* EXERCISE GOAL:
Would you reproduce exactly the lines below from the one holding "5:4 (R135). -/" through the one holding "def cwPress (w : Word) : Bool := w.getLsbD 8", inclusive, and no others?

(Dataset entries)
-- ==== Sys2Proof/Machine/Operands.lean ====
section
/-! DEFINITION. Operand forms: the fields of the command word (R131 to R135), the checks on them (R136, R139), the helper
functions on binary32 operands (R17), the encoder accumulation and the knob mappings (R146, R147, R180, R183, R184). -/

namespace Sys2Proof

namespace F32

/-- `min(x, y)`: the smaller operand, NaN when either is NaN (R17). Of two zeros of different sign it returns the one a
free choice picks (assumption 8). -/
def min (a b : F32) : F32 :=
  if a.isNaN || b.isNaN then .nan
  else if a.lt b then a
  else if b.lt a then b
  else if a = b then a
  else if Config.minPicksFirst a b then a else b

/-- `max(x, y)` (R17), with the same free choice between zeros. -/
def max (a b : F32) : F32 :=
  if a.isNaN || b.isNaN then .nan
  else if a.lt b then b
  else if b.lt a then a
  else if a = b then a
  else if Config.maxPicksFirst a b then a else b

/-- `clamp(x, lo, hi) = min(max(x, lo), hi)` (R17). -/
def clamp (x lo hi : F32) : F32 := (x.max lo).min hi

/-- `wrap01(x)`: the fraction of x in [0, 1), and 0.0 where the fraction rounds to 1.0 (R17). -/
def wrap01 (x : F32) : F32 := if one.le (x.sub x.floor) then zero else x.sub x.floor

/-- `dbfs(v) = pow(10, v / 20)` (R17). -/
def dbfs (v : F32) : F32 := Config.math.pow (dec 10 1) (v.div (dec 20 1))

/-- `semi(s) = exp2(s / 12)` (R17). -/
def semi (s : F32) : F32 := Config.math.exp2 (s.div (dec 12 1))

/-- `-0.0` read as `0.0` (R139, R432). -/
def positiveZero (x : F32) : F32 := if x.isZero then zero else x

/-- `2π`, the binary32 nearest 6.2831853 (R195). -/
def twoPi : F32 := dec 62831853 10000000

end F32

/-! The command word (R131). -/

/-- `OP`, bits 3:0. -/
def cwOp (w : Word) : BitVec 4 := w.extractLsb' 0 4

/-- `SWL`, bits 5:4 (R135). -/
def cwSwl (w : Word) : BitVec 2 := w.extractLsb' 4 2

/-- `SWR`, bits 7:6 (R135). -/
def cwSwr (w : Word) : BitVec 2 := w.extractLsb' 6 2

/-- `PRESS`, bit 8 (R134). -/
def cwPress (w : Word) : Bool := w.getLsbD 8

/-- `RSV`, bits 15:9. -/
def cwRsv (w : Word) : BitVec 7 := w.extractLsb' 9 7

/-- `ENC`, bits 31:16 (R133). -/
def cwEnc (w : Word) : BitVec 16 := w.extractLsb' 16 16

/-- Bits 31:4, which a RESET must have zero (R136). -/
def cwAboveOp (w : Word) : BitVec 28 := w.extractLsb' 4 28

/-- The command word of a BLOCK: `{enc, 0000000, press, swr, swl, 0010}` (R149). -/
def blockWord (enc : BitVec 16) (press : Bool) (swl swr : BitVec 2) : Word :=
  enc ++ (0#7 : BitVec 7) ++ BitVec.ofBool press ++ swr ++ swl ++ (2#4 : BitVec 4)

/-- The command word of a RESET (R149). -/
def resetWord : Word := 1#32

/-- The position a switch code stands for (R135); the reserved code 3 stands for none (R136). -/
def SwPos.ofBits (b : BitVec 2) : Option SwPos :=
  if b = 0#2 then some .p0 else if b = 1#2 then some .p1 else if b = 2#2 then some .p2 else none

/-- Switch code 3 is reserved (R136). -/
def switchOk (b : BitVec 2) : Bool := (SwPos.ofBits b).isSome

/-- A knob value is a number in [0, 1]; -0.0 compares equal to 0.0 and is accepted (R139). -/
def knobInRange (k : F32) : Bool := k.isFinite && F32.zero.le k && k.le F32.one

/-- A knob word holds such a value (R139). -/
def knobOk (w : Word) : Bool := knobInRange (F32.ofBits w)

/-- The 2-bit code of a position (R135). -/
def SwPos.toBits : SwPos → BitVec 2
  | .p0 => 0#2
  | .p1 => 1#2
  | .p2 => 2#2

/-- The 2-bit number of a mode (R145). -/
def Mode.toBits : Mode → BitVec 2
  | .fd => 0#2
  | .se => 1#2
  | .sr => 2#2
  | .sh => 3#2

/-- The successor of a mode: `(m + 1) mod 4` (R145). -/
def Mode.next : Mode → Mode
  | .fd => .se
  | .se => .sr
  | .sr => .sh
  | .sh => .fd

/-- The 2-bit value of the switcher state (R35). -/
def XfState.toBits : XfState → BitVec 2
  | .steady => 0#2
  | .fadingOut => 1#2
  | .fadingIn => 2#2

/-! Control mappings (R146). -/

/-- SMOOTH: `y + c × (t - y)` (R180). -/
def smoothed (y t c : F32) : F32 := y.add (c.mul (t.sub y))

/-- ACC: `clamp(a + step × i2f(e), lo, hi)` (R147, R183). -/
def accumulated (a step lo hi : F32) (e : BitVec 16) : F32 :=
  (a.add (step.mul (.ofInt e.toInt))).clamp lo hi

/-- The encoder step of every mode, 0.05 (R8, R146). -/
def encStep : F32 := .dec 5 100

/-- `maplin(k, a, b) = a + (b - a) × k` (R184). -/
def maplin (k a b : F32) : F32 := a.add ((b.sub a).mul k)

/-- `maplog(k, a, b) = a × pow(b / a, k)` (R184). -/
def maplog (k a b : F32) : F32 := a.mul (Config.math.pow (b.div a) k)

/-- `mapexp(k, a, b) = a × pow(b / a, k)` (R184): the same geometric map. -/
def mapexp (k a b : F32) : F32 := a.mul (Config.math.pow (b.div a) k)

/-! Geometry of the delay lines (R103) and the sample rate. -/

/-- `SE_CAP = 2 · FS + 4` (R103). -/
def Cfg.seCap (c : Cfg) : Nat := 2 * c.fs + 4

/-- `SR_CAP = floor(SR_PREDELAY · FS) + 4` (R103), the product taken exactly (assumption 10): nominally
`floor(0.040 · FS) + 4`. -/
def Cfg.srCap (c : Cfg) : Nat := c.approx.srPredelay.num * c.fs / c.approx.srPredelay.den + 4

/-- `FSf = i2f(FS)`. -/
def Cfg.fsf (c : Cfg) : F32 := .ofInt c.fs

end Sys2Proof
end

* OUTPUT FOR THIS EXERCISE:
/-- `SWL`, bits 5:4 (R135). -/
def cwSwl (w : Word) : BitVec 2 := w.extractLsb' 4 2

/-- `SWR`, bits 7:6 (R135). -/
def cwSwr (w : Word) : BitVec 2 := w.extractLsb' 6 2

/-- `PRESS`, bit 8 (R134). -/
def cwPress (w : Word) : Bool := w.getLsbD 8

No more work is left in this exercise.